_Task objective_
Among these records, which lines include "Word"? Copy them out.

Stored dataset items
-- ==== Sys2Proof/Machine/RingCmds.lean ====
section
/-! DEFINITION. The meanings of the commands of the Yosol ring (13_yosol_ring.md). -/

namespace Sys2Proof.Machine

/-- GROUP_EPOCH_TICK (R339): TICK, and the JRC's ring trigger while the JRC is enabled (R264, R404). -/
def groupTick (s : State) : State :=
  if !tickDue s then s else
  let s := tickMark s
  if running s .jrc then epochTrig s 2 else s

/-- RING_LINK_UP (R320). -/
def execRingLinkUp (p : RingPort) (sameName : Bool) (s : State) : Host.Outcome State Fault Refusal :=
  .next (linkUpRing s p sameName)

/-- RING_LINK_DOWN (R320). -/
def execRingLinkDown (p : RingPort) (s : State) : Host.Outcome State Fault Refusal :=
  .next (linkDownRing s p)

/-- LINK (R320). -/
def execLink (h : DispHdr) (serial gid addr farPort : Nat) (s : State) : Host.Outcome State Fault Refusal :=
  .next (linkRecv s h serial gid addr farPort)

/-- BEACON (R327). -/
def execBeacon (h : DispHdr) (gid addr state ports n pmaddr sseq serhash : Nat) (strapped : Bool) (s : State) : Host.Outcome State Fault Refusal :=
  .next (beaconRecv s h { gid, addr, state, ports, n, pmaddr, sseq, serhash, strapped })

/-- SYNC_REQ (R332). -/
def execSyncReq (h : DispHdr) (t1 : Nat) (s : State) : Host.Outcome State Fault Refusal :=
  .next (syncReq s h t1)

/-- SYNC_RSP (R332). -/
def execSyncRsp (h : DispHdr) (t1 t2 t3 t4 : Nat) (s : State) : Host.Outcome State Fault Refusal :=
  .next (syncRsp s h t1 t2 t3 t4)

/-- ENUM (R325). -/
def execEnum (h : DispHdr) (next dir tbmax origin : Nat) (s : State) : Host.Outcome State Fault Refusal :=
  .next (enumRecv s h next dir tbmax origin)

/-- ENUMEND (R325). -/
def execEnumend (h : DispHdr) (count dir tbmax origin : Nat) (s : State) : Host.Outcome State Fault Refusal :=
  .next (enumEnd s h count dir tbmax origin)

/-- GROUPSTATE (R325). -/
def execGroupstate (h : DispHdr) (request : Bool) (gid n pmaddr gstart geper : Nat) (s : State) : Host.Outcome State Fault Refusal :=
  .next (groupstate s h request gid n pmaddr gstart geper)

/-- JOIN (R326). -/
def execJoin (h : DispHdr) (serial : Nat) (s : State) : Host.Outcome State Fault Refusal :=
  .next (joinRecv s h serial)

/-- ADMIT (R326). -/
def execRingAdmit (h : DispHdr) (serial addr gid n : Nat) (s : State) : Host.Outcome State Fault Refusal :=
  .next (admitRecv s h serial addr gid n)

/-- ROLE (R330). -/
def execRole (h : DispHdr) (pmaddr prev : Nat) (s : State) : Host.Outcome State Fault Refusal :=
  .next (roleRecv s h pmaddr prev)

/-- SCHED (R336). -/
def execSched (h : DispHdr) (request : Bool) (part sseq : Nat) (bytes : BitVec 384) (s : State) : Host.Outcome State Fault Refusal :=
  .next (schedRecv s h request part sseq bytes)

/-- ACK (R323). -/
def execAck (h : DispHdr) (typ seq : Nat) (s : State) : Host.Outcome State Fault Refusal :=
  .next (ackRecv s h typ seq)

/-- ACT (R341). -/
def execAct (h : DispHdr) (digest tact step : Nat) (s : State) : Host.Outcome State Fault Refusal :=
  .next (actRecv s h digest tact step)

/-- REL_OFFER (R342). -/
def execRelOffer (h : DispHdr) (size digest : Nat) (s : State) : Host.Outcome State Fault Refusal :=
  .next (relOfferHeld s h size digest)

/-- REL_DATA (R342). -/
def execRelData (h : DispHdr) (index : Nat) (bytes : List Byte) (s : State) : Host.Outcome State Fault Refusal :=
  .next (relDataVerify s h index bytes)

/-- REL_ACK (R342). -/
def execRelAck (h : DispHdr) (next : Nat) (s : State) : Host.Outcome State Fault Refusal :=
  .next (relAck s h next)

/-- REL_HAVE (R342). -/
def execRelHave (h : DispHdr) (digest : Nat) (s : State) : Host.Outcome State Fault Refusal :=
  .next (relHave s h digest)

/-- RING_FIRMWARE_DISPATCH (R323). -/
def execRingFirmwareDispatch (h : DispHdr) (typ : Nat) (payload : List Byte) (s : State) : Host.Outcome State Fault Refusal :=
  .next (fwDispatch s h typ payload)

/-- RING_TX_DISPATCH (R323). -/
def execRingTxDispatch (i : Initiator) (v : Word) (s : State) : Host.Outcome State Fault Refusal :=
  .next (writeAccess s i 0xB00C0 4 v.toNat {})

/-- RING_RX_POP (R323). -/
def execRingRxPop (i : Initiator) (v : Word) (s : State) : Host.Outcome State Fault Refusal :=
  .next (writeAccess s i 0xB0144 4 (setBits v.toNat 0 0 1) {})

/-- RNG_ENUM_COMMAND (R326). -/
def execRngEnumCommand (i : Initiator) (v : Word) (s : State) : Host.Outcome State Fault Refusal :=
  .next (writeAccess s i 0xB0054 4 (setBits v.toNat 0 0 1) {})

/-- BEACON_SEND (R327). -/
def execBeaconSend (s : State) : Host.Outcome State Fault Refusal :=
  .next (beaconSend s)

/-- REACH_EXPIRY (R327). -/
def execReachExpiry (addr : Nat) (s : State) : Host.Outcome State Fault Refusal :=
  .next (reachExpiry s addr)

/-- ISOLATED_ENTRY (R328). -/
def execIsolatedEntry (s : State) : Host.Outcome State Fault Refusal :=
  .next (isolatedEntry s)

/-- REJOIN (R343). -/
def execRejoin (s : State) : Host.Outcome State Fault Refusal :=
  .next (rejoin s)

/-- ISOLATED_ADDRESS_DROP (R329). -/
def execIsolatedAddressDrop (s : State) : Host.Outcome State Fault Refusal :=
  .next (addressDrop s)

/-- ENUM_START (R324). -/
def execEnumStart (s : State) : Host.Outcome State Fault Refusal :=
  .next (enumStart s)

/-- ENUM_TIMEOUT (R325). -/
def execEnumTimeout (s : State) : Host.Outcome State Fault Refusal :=
  .next (enumTimeout s)

/-- JOIN_SEND (R326). -/
def execJoinSend (s : State) : Host.Outcome State Fault Refusal :=
  .next (joinSend s)

/-- POSTMASTER_TAKEOVER (R330). -/
def execPostmasterTakeover (s : State) : Host.Outcome State Fault Refusal :=
  .next (takeover s)

/-- DISPATCH_REPEAT (R323). -/
def execDispatchRepeat (seq : Nat) (s : State) : Host.Outcome State Fault Refusal :=
  .next (dispatchRepeat s seq)

/-- GROUPSTATE_REQUEST (R323). -/
def execGroupstateRequest (s : State) : Host.Outcome State Fault Refusal :=
  .next (gsRequest s)

/-- SYNC_REQ_SEND (R332). -/
def execSyncReqSend (s : State) : Host.Outcome State Fault Refusal :=
  .next (syncSend s)

/-- SLEW_DONE (R334). -/
def execSlewDone (s : State) : Host.Outcome State Fault Refusal :=
  .next (slewDone s)

/-- SCHEDULE_EFFECTIVE (R336). -/
def execScheduleEffective (s : State) : Host.Outcome State Fault Refusal :=
  .next (schedEffective s)

/-- At a window's edge the window state is taken (R338), and reclaim and patrol go on at their new rates (R249, Table 11-4). -/
def windowBoundary (s : State) : State := patGo (updWindow s)

/-- WINDOW_BOUNDARY (R338). -/
def execWindowBoundary (s : State) : Host.Outcome State Fault Refusal :=
  .next (windowBoundary s)

/-- GROUP_EPOCH_TICK (R339). -/
def execGroupEpochTick (s : State) : Host.Outcome State Fault Refusal :=
  .next (groupTick s)

/-- STAGGERED_WAKE_END (R340). -/
def execStaggeredWakeEnd (s : State) : Host.Outcome State Fault Refusal :=
  .next (wakeEnd s)

/-- RELAY_RESEND (R342). -/
def execRelayResend (p : RingPort) (s : State) : Host.Outcome State Fault Refusal :=
  .next (relayResend s p)

/-- ACTIVATION_TIME (R341). -/
def execActivationTime (s : State) : Host.Outcome State Fault Refusal :=
  .next (activationTime s)

/-- RING_SIGNAL_DETECT (R320). -/
def execRingSignalDetect (p : RingPort) (s : State) : Host.Outcome State Fault Refusal :=
  .next (signalDetect s p)

/-- HOLDOVER_EXPIRY (R335). -/
def execHoldoverExpiry (s : State) : Host.Outcome State Fault Refusal :=
  .next (holdoverExpiry s)

/-- DISPATCH_FRAME_ERROR (R321). -/
def execDispatchFrameError (p : RingPort) (s : State) : Host.Outcome State Fault Refusal :=
  .next (frameError s p)

/-- RESERVED_DISPATCH_TYPE (R323). -/
def execReservedDispatchType (h : DispHdr) (typ : Nat) (s : State) : Host.Outcome State Fault Refusal :=
  .next (reservedType s h typ)

end Sys2Proof.Machine
end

_Expected answer_
def execRingTxDispatch (i : Initiator) (v : Word) (s : State) : Host.Outcome State Fault Refusal :=
def execRingRxPop (i : Initiator) (v : Word) (s : State) : Host.Outcome State Fault Refusal :=
def execRngEnumCommand (i : Initiator) (v : Word) (s : State) : Host.Outcome State Fault Refusal :=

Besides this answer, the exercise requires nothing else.